Bringing Stroke Team expertise to patients via telemedicine

By Darla Brown

So what if you are not in Houston when you have a stroke? What if you’re in Port Lavaca for a weekend fishing trip, or in Beaumont on business? Since time is of the essence, chances are you won’t be able to make it back to the Stroke Team’s territory to receive their expert care.

Don’t worry – since you can’t come to them, they will come to you. Through the power of telemedicine, even if you are hospitalized for stroke in Port Lavaca, Angleton, Weimer, Beaumont, El Campo, or Yoakum, you may have access to the UT Medical School’s Stroke Team.

Transmitting real-time images and sounds via data lines all leading to the emergency room at Memorial Hermann Hospital, clinicians at participating outlying hospitals are able to show Stroke Team members their patients and talk through therapy options.

“We first get a page on the t-PA pager, and we triage the situation by phone to get an idea whether the patient may be an appropriate thrombolytic candidate,” explains John Choi, M.D., director of the Stroke Team’s telemedicine program. “If we need to, we can then talk directly with the patient and observe the patient through the telemedicine equipment.
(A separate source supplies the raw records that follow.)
-- ==== Sys2Proof/Laws/State.lean ====
section
/-! SUPPORT. One lemma per field for each update of the state, a tile, a context, a cluster: what it changes and what it leaves. -/

namespace Sys2Proof.Machine

/-! ### State.setTile -/

@[simp] theorem State.setTile_now (s : State) (t : Nat) (v : Tile) : (s.setTile t v).now = s.now := rfl
@[simp] theorem State.setTile_agenda (s : State) (t : Nat) (v : Tile) : (s.setTile t v).agenda = s.agenda := rfl
@[simp] theorem State.setTile_focus (s : State) (t : Nat) (v : Tile) : (s.setTile t v).focus = s.focus := rfl
@[simp] theorem State.setTile_marks (s : State) (t : Nat) (v : Tile) : (s.setTile t v).marks = s.marks := rfl
@[simp] theorem State.setTile_mem (s : State) (t : Nat) (v : Tile) : (s.setTile t v).mem = s.mem := rfl
@[simp] theorem State.setTile_tiles (s : State) (t : Nat) (v : Tile) : (s.setTile t v).tiles = s.tiles.put t v := rfl
@[simp] theorem State.setTile_clusters (s : State) (t : Nat) (v : Tile) : (s.setTile t v).clusters = s.clusters := rfl
@[simp] theorem State.setTile_dies (s : State) (t : Nat) (v : Tile) : (s.setTile t v).dies = s.dies := rfl
@[simp] theorem State.setTile_launches (s : State) (t : Nat) (v : Tile) : (s.setTile t v).launches = s.launches := rfl
@[simp] theorem State.setTile_pkg (s : State) (t : Nat) (v : Tile) : (s.setTile t v).pkg = s.pkg := rfl
@[simp] theorem State.setTile_outbox (s : State) (t : Nat) (v : Tile) : (s.setTile t v).outbox = s.outbox := rfl

/-! ### State.modTile -/

@[simp] theorem State.modTile_now (s : State) (t : Nat) (f : Tile → Tile) : (s.modTile t f).now = s.now := rfl
@[simp] theorem State.modTile_agenda (s : State) (t : Nat) (f : Tile → Tile) : (s.modTile t f).agenda = s.agenda := rfl
@[simp] theorem State.modTile_focus (s : State) (t : Nat) (f : Tile → Tile) : (s.modTile t f).focus = s.focus := rfl
@[simp] theorem State.modTile_marks (s : State) (t : Nat) (f : Tile → Tile) : (s.modTile t f).marks = s.marks := rfl
@[simp] theorem State.modTile_mem (s : State) (t : Nat) (f : Tile → Tile) : (s.modTile t f).mem = s.mem := rfl
@[simp] theorem State.modTile_tiles (s : State) (t : Nat) (f : Tile → Tile) : (s.modTile t f).tiles = s.tiles.put t (f (s.tile t)) := rfl
@[simp] theorem State.modTile_clusters (s : State) (t : Nat) (f : Tile → Tile) : (s.modTile t f).clusters = s.clusters := rfl
@[simp] theorem State.modTile_dies (s : State) (t : Nat) (f : Tile → Tile) : (s.modTile t f).dies = s.dies := rfl
@[simp] theorem State.modTile_launches (s : State) (t : Nat) (f : Tile → Tile) : (s.modTile t f).launches = s.launches := rfl
@[simp] theorem State.modTile_pkg (s : State) (t : Nat) (f : Tile → Tile) : (s.modTile t f).pkg = s.pkg := rfl
@[simp] theorem State.modTile_outbox (s : State) (t : Nat) (f : Tile → Tile) : (s.modTile t f).outbox = s.outbox := rfl

/-! ### State.modSeq -/

@[simp] theorem State.modSeq_now (s : State) (t : Nat) (f : Seq → Seq) : (s.modSeq t f).now = s.now := rfl
@[simp] theorem State.modSeq_agenda (s : State) (t : Nat) (f : Seq → Seq) : (s.modSeq t f).agenda = s.agenda := rfl
@[simp] theorem State.modSeq_focus (s : State) (t : Nat) (f : Seq → Seq) : (s.modSeq t f).focus = s.focus := rfl
@[simp] theorem State.modSeq_marks (s : State) (t : Nat) (f : Seq → Seq) : (s.modSeq t f).marks = s.marks := rfl
@[simp] theorem State.modSeq_mem (s : State) (t : Nat) (f : Seq → Seq) : (s.modSeq t f).mem = s.mem := rfl
@[simp] theorem State.modSeq_tiles (s : State) (t : Nat) (f : Seq → Seq) : (s.modSeq t f).tiles = s.tiles.put t { s.tile t with seq := f (s.tile t).seq } := rfl
@[simp] theorem State.modSeq_clusters (s : State) (t : Nat) (f : Seq → Seq) : (s.modSeq t f).clusters = s.clusters := rfl
@[simp] theorem State.modSeq_dies (s : State) (t : Nat) (f : Seq → Seq) : (s.modSeq t f).dies = s.dies := rfl
@[simp] theorem State.modSeq_launches (s : State) (t : Nat) (f : Seq → Seq) : (s.modSeq t f).launches = s.launches := rfl
@[simp] theorem State.modSeq_pkg (s : State) (t : Nat) (f : Seq → Seq) : (s.modSeq t f).pkg = s.pkg := rfl
@[simp] theorem State.modSeq_outbox (s : State) (t : Nat) (f : Seq → Seq) : (s.modSeq t f).outbox = s.outbox := rfl

/-! ### State.setCluster -/

@[simp] theorem State.setCluster_now (s : State) (k : Nat) (v : Cluster) : (s.setCluster k v).now = s.now := rfl
@[simp] theorem State.setCluster_agenda (s : State) (k : Nat) (v : Cluster) : (s.setCluster k v).agenda = s.agenda := rfl
@[simp] theorem State.setCluster_focus (s : State) (k : Nat) (v : Cluster) : (s.setCluster k v).focus = s.focus := rfl
@[simp] theorem State.setCluster_marks (s : State) (k : Nat) (v : Cluster) : (s.setCluster k v).marks = s.marks := rfl
@[simp] theorem State.setCluster_mem (s : State) (k : Nat) (v : Cluster) : (s.setCluster k v).mem = s.mem := rfl
@[simp] theorem State.setCluster_tiles (s : State) (k : Nat) (v : Cluster) : (s.setCluster k v).tiles = s.tiles := rfl
@[simp] theorem State.setCluster_clusters (s : State) (k : Nat) (v : Cluster) : (s.setCluster k v).clusters = s.clusters.put k v := rfl
@[simp] theorem State.setCluster_dies (s : State) (k : Nat) (v : Cluster) : (s.setCluster k v).dies = s.dies := rfl
@[simp] theorem State.setCluster_launches (s : State) (k : Nat) (v : Cluster) : (s.setCluster k v).launches = s.launches := rfl
@[simp] theorem State.setCluster_pkg (s : State) (k : Nat) (v : Cluster) : (s.setCluster k v).pkg = s.pkg := rfl
@[simp] theorem State.setCluster_outbox (s : State) (k : Nat) (v : Cluster) : (s.setCluster k v).outbox = s.outbox := rfl

/-! ### State.modCluster -/

@[simp] theorem State.modCluster_now (s : State) (k : Nat) (f : Cluster → Cluster) : (s.modCluster k f).now = s.now := rfl
@[simp] theorem State.modCluster_agenda (s : State) (k : Nat) (f : Cluster → Cluster) : (s.modCluster k f).agenda = s.agenda := rfl
@[simp] theorem State.modCluster_focus (s : State) (k : Nat) (f : Cluster → Cluster) : (s.modCluster k f).focus = s.focus := rfl
@[simp] theorem State.modCluster_marks (s : State) (k : Nat) (f : Cluster → Cluster) : (s.modCluster k f).marks = s.marks := rfl
@[simp] theorem State.modCluster_mem (s : State) (k : Nat) (f : Cluster → Cluster) : (s.modCluster k f).mem = s.mem := rfl
@[simp] theorem State.modCluster_tiles (s : State) (k : Nat) (f : Cluster → Cluster) : (s.modCluster k f).tiles = s.tiles := rfl
@[simp] theorem State.modCluster_clusters (s : State) (k : Nat) (f : Cluster → Cluster) : (s.modCluster k f).clusters = s.clusters.put k (f (s.cluster k)) := rfl
@[simp] theorem State.modCluster_dies (s : State) (k : Nat) (f : Cluster → Cluster) : (s.modCluster k f).dies = s.dies := rfl
@[simp] theorem State.modCluster_launches (s : State) (k : Nat) (f : Cluster → Cluster) : (s.modCluster k f).launches = s.launches := rfl
@[simp] theorem State.modCluster_pkg (s : State) (k : Nat) (f : Cluster → Cluster) : (s.modCluster k f).pkg = s.pkg := rfl
@[simp] theorem State.modCluster_outbox (s : State) (k : Nat) (f : Cluster → Cluster) : (s.modCluster k f).outbox = s.outbox := rfl

/-! ### State.setDie -/

@[simp] theorem State.setDie_now (s : State) (d : Nat) (v : Die) : (s.setDie d v).now = s.now := rfl
@[simp] theorem State.setDie_agenda (s : State) (d : Nat) (v : Die) : (s.setDie d v).agenda = s.agenda := rfl
@[simp] theorem State.setDie_focus (s : State) (d : Nat) (v : Die) : (s.setDie d v).focus = s.focus := rfl
@[simp] theorem State.setDie_marks (s : State) (d : Nat) (v : Die) : (s.setDie d v).marks = s.marks := rfl
@[simp] theorem State.setDie_mem (s : State) (d : Nat) (v : Die) : (s.setDie d v).mem = s.mem := rfl
@[simp] theorem State.setDie_tiles (s : State) (d : Nat) (v : Die) : (s.setDie d v).tiles = s.tiles := rfl
@[simp] theorem State.setDie_clusters (s : State) (d : Nat) (v : Die) : (s.setDie d v).clusters = s.clusters := rfl
@[simp] theorem State.setDie_dies (s : State) (d : Nat) (v : Die) : (s.setDie d v).dies = s.dies.put d v := rfl
@[simp] theorem State.setDie_launches (s : State) (d : Nat) (v : Die) : (s.setDie d v).launches = s.launches := rfl
@[simp] theorem State.setDie_pkg (s : State) (d : Nat) (v : Die) : (s.setDie d v).pkg = s.pkg := rfl
@[simp] theorem State.setDie_outbox (s : State) (d : Nat) (v : Die) : (s.setDie d v).outbox = s.outbox := rfl

/-! ### State.modDie -/

@[simp] theorem State.modDie_now (s : State) (d : Nat) (f : Die → Die) : (s.modDie d f).now = s.now := rfl
@[simp] theorem State.modDie_agenda (s : State) (d : Nat) (f : Die → Die) : (s.modDie d f).agenda = s.agenda := rfl
@[simp] theorem State.modDie_focus (s : State) (d : Nat) (f : Die → Die) : (s.modDie d f).focus = s.focus := rfl
@[simp] theorem State.modDie_marks (s : State) (d : Nat) (f : Die → Die) : (s.modDie d f).marks = s.marks := rfl
@[simp] theorem State.modDie_mem (s : State) (d : Nat) (f : Die → Die) : (s.modDie d f).mem = s.mem := rfl
@[simp] theorem State.modDie_tiles (s : State) (d : Nat) (f : Die → Die) : (s.modDie d f).tiles = s.tiles := rfl
@[simp] theorem State.modDie_clusters (s : State) (d : Nat) (f : Die → Die) : (s.modDie d f).clusters = s.clusters := rfl
@[simp] theorem State.modDie_dies (s : State) (d : Nat) (f : Die → Die) : (s.modDie d f).dies = s.dies.put d (f (s.die d)) := rfl
@[simp] theorem State.modDie_launches (s : State) (d : Nat) (f : Die → Die) : (s.modDie d f).launches = s.launches := rfl
@[simp] theorem State.modDie_pkg (s : State) (d : Nat) (f : Die → Die) : (s.modDie d f).pkg = s.pkg := rfl
@[simp] theorem State.modDie_outbox (s : State) (d : Nat) (f : Die → Die) : (s.modDie d f).outbox = s.outbox := rfl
We can also look at their CT scan and talk to the nurse.”

Dr. Choi photo

The team’s first telemedicine site was set up in 2004 in two hospitals in neighboring Beaumont – Memorial Hermann Baptist Orange and Memorial Hermann Baptist Beaumont.

“Within nine months of the program, we treated 13 patients with t-PA at these two hospitals. The year before, without telemedicine, only two stroke patients at these hospitals received t-PA,” says Dr. Choi, assistant professor of neurology. “Our review has found therapeutic responses equal to patients with in-person treatment at Memorial Hermann Hospital.”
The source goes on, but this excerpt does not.